* WHAT IS REQUIRED *
Please give the data again exactly, with no line dropped.

* DATA SUPPLIED *
-- ==== Sys2Proof/Machine/Charges.lean ====
section
/-! DEFINITION. Waiting replies and the charge commands: REPLY_ENTRY (R15, R179), FETCH_CHARGES, its entry (R15, R167)
and RELEASE_CHARGES (R168). -/

namespace Sys2Proof.Machine

/-- A built reply that waits in the holder is offered again (R15, R179). -/
def replyEntry (s : State) : State :=
  match s.link.holder with
  | some ⟨_, _, _, .offering st data⟩ => buildReply st data s
  | _ => s

/-- The count to send at an offer of FETCH_CHARGES (n): the smaller of n and the fill (R167). -/
def State.fetchCount (s : State) (n : Nat) : Nat := min n s.charges.length

/-- A FETCH_CHARGES (n) with its TAG is offered (R15, R167): with k + 1 entries free, the k oldest records and the REPLY
enter together and the command leaves the holder. -/
def offerFetch (tag : Octet) (n : Nat) (s : State) : State :=
  let k := s.fetchCount n
  if k + 1 ≤ s.freeEntries then
    { s with link := { s.link with
        queue := s.link.queue ++ (s.charges.take k).map .chargeData ++ [.reply tag .ok (octets1 k)]
        holder := none } }
  else s

/-- FETCH_CHARGES is taken: the command is held and makes its first offer (R167). -/
def workFetchCharges (tag : Octet) : List Octet → State → Work
  | [n], s =>
    if 1 ≤ n.toNat ∧ n.toNat ≤ 8 then .deferred (offerFetch tag n.toNat s) else .refuse .badArgument s
  | _, s => .refuse .badArgument s

/-- A FETCH_CHARGES that waits in the holder is offered again (R15, R167). -/
def fetchEntry (s : State) : State :=
  match s.link.holder with
  | some ⟨0x5E, tag, [n], .working⟩ => offerFetch tag n.toNat s
  | _ => s

/-- RELEASE_CHARGES (R168). -/
def workReleaseCharges : List Octet → State → Work
  | [n1, n0], s =>
    let n := field16 n1 n0
    if s.charges.length < n then .refuse .badArgument s
    else .done .ok (octets2 (s.charges.length - n)) { s with charges := s.charges.drop n }
  | _, s => .refuse .badArgument s

/-! ## The meanings -/

/-- REPLY_ENTRY (R15). -/
def execReplyEntry (s : State) : Host.Outcome State Fault Refusal := event replyEntry s

/-- FETCH_CHARGES_ENTRY (R167). -/
def execFetchChargesEntry (s : State) : Host.Outcome State Fault Refusal := event fetchEntry s

/-- FETCH_CHARGES (R167). -/
def execFetchCharges (tag : Octet) (fields : List Octet) (s : State) : Host.Outcome State Fault Refusal :=
  event (holderTake 0x5E tag fields (workFetchCharges tag fields)) s

/-- RELEASE_CHARGES (R168). -/
def execReleaseCharges (tag : Octet) (fields : List Octet) (s : State) : Host.Outcome State Fault Refusal :=
  event (holderTake 0x5F tag fields (workReleaseCharges fields)) s

end Sys2Proof.Machine
end

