-- ==== Sys2Proof/Machine/Step.lean ====
section
/-! DEFINITION. One step: the command at the front of the queue is taken and run, and the block idles on an empty queue.
-/

namespace Sys2Proof.Machine

/-- The command at the front of the queue is run with the queue's rest; an empty queue leaves the state as it is. -/
def step (s : State) : Host.Outcome State Fault Refusal :=
  match s.pending with
  | [] => .next s
  | c :: rest => exec c { s with pending := rest }

/-- The command that a table word spells, put at the front of the queue; no word spells one. -/
def State.withFetchWord (s : State) (nbits w : Nat) : State :=
  match decodeTableWord nbits w with
  | some c => { s with pending := c :: s.pending }
  | none => s

end Sys2Proof.Machine
end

* RESULT *
-- ==== Sys2Proof/Machine/Charges.lean ====
section
/-! DEFINITION. Waiting replies and the charge commands: REPLY_ENTRY (R15, R179), FETCH_CHARGES, its entry (R15, R167)
and RELEASE_CHARGES (R168). -/

namespace Sys2Proof.Machine

/-- A built reply that waits in the holder is offered again (R15, R179). -/
def replyEntry (s : State) : State :=
  match s.link.holder with
  | some ⟨_, _, _, .offering st data⟩ => buildReply st data s
  | _ => s

/-- The count to send at an offer of FETCH_CHARGES (n): the smaller of n and the fill (R167). -/
def State.fetchCount (s : State) (n : Nat) : Nat := min n s.charges.length

/-- A FETCH_CHARGES (n) with its TAG is offered (R15, R167): with k + 1 entries free, the k oldest records and the REPLY
enter together and the command leaves the holder. -/
def offerFetch (tag : Octet) (n : Nat) (s : State) : State :=
  let k := s.fetchCount n
  if k + 1 ≤ s.freeEntries then
    { s with link := { s.link with
        queue := s.link.queue ++ (s.charges.take k).map .chargeData ++ [.reply tag .ok (octets1 k)]
        holder := none } }
  else s

/-- FETCH_CHARGES is taken: the command is held and makes its first offer (R167). -/
def workFetchCharges (tag : Octet) : List Octet → State → Work
  | [n], s =>
    if 1 ≤ n.toNat ∧ n.toNat ≤ 8 then .deferred (offerFetch tag n.toNat s) else .refuse .badArgument s
  | _, s => .refuse .badArgument s

/-- A FETCH_CHARGES that waits in the holder is offered again (R15, R167). -/
def fetchEntry (s : State) : State :=
  match s.link.holder with
  | some ⟨0x5E, tag, [n], .working⟩ => offerFetch tag n.toNat s
  | _ => s

/-- RELEASE_CHARGES (R168). -/
def workReleaseCharges : List Octet → State → Work
  | [n1, n0], s =>
    let n := field16 n1 n0
    if s.charges.length < n then .refuse .badArgument s
    else .done .ok (octets2 (s.charges.length - n)) { s with charges := s.charges.drop n }
  | _, s => .refuse .badArgument s

/-! ## The meanings -/

/-- REPLY_ENTRY (R15). -/
def execReplyEntry (s : State) : Host.Outcome State Fault Refusal := event replyEntry s

/-- FETCH_CHARGES_ENTRY (R167). -/
def execFetchChargesEntry (s : State) : Host.Outcome State Fault Refusal := event fetchEntry s

/-- FETCH_CHARGES (R167). -/
def execFetchCharges (tag : Octet) (fields : List Octet) (s : State) : Host.Outcome State Fault Refusal :=
  event (holderTake 0x5E tag fields (workFetchCharges tag fields)) s

/-- RELEASE_CHARGES (R168). -/
def execReleaseCharges (tag : Octet) (fields : List Octet) (s : State) : Host.Outcome State Fault Refusal :=
  event (holderTake 0x5F tag fields (workReleaseCharges fields)) s

end Sys2Proof.Machine
end

-- ==== Sys2Proof/Machine/Step.lean ====
section
/-! DEFINITION. One step: the command at the front of the queue is taken and run, and the block idles on an empty queue.
-/

namespace Sys2Proof.Machine

/-- The command at the front of the queue is run with the queue's rest; an empty queue leaves the state as it is. -/
def step (s : State) : Host.Outcome State Fault Refusal :=
  match s.pending with
  | [] => .next s
  | c :: rest => exec c { s with pending := rest }

/-- The command that a table word spells, put at the front of the queue; no word spells one. -/
def State.withFetchWord (s : State) (nbits w : Nat) : State :=
  match decodeTableWord nbits w with
  | some c => { s with pending := c :: s.pending }
  | none => s

end Sys2Proof.Machine
end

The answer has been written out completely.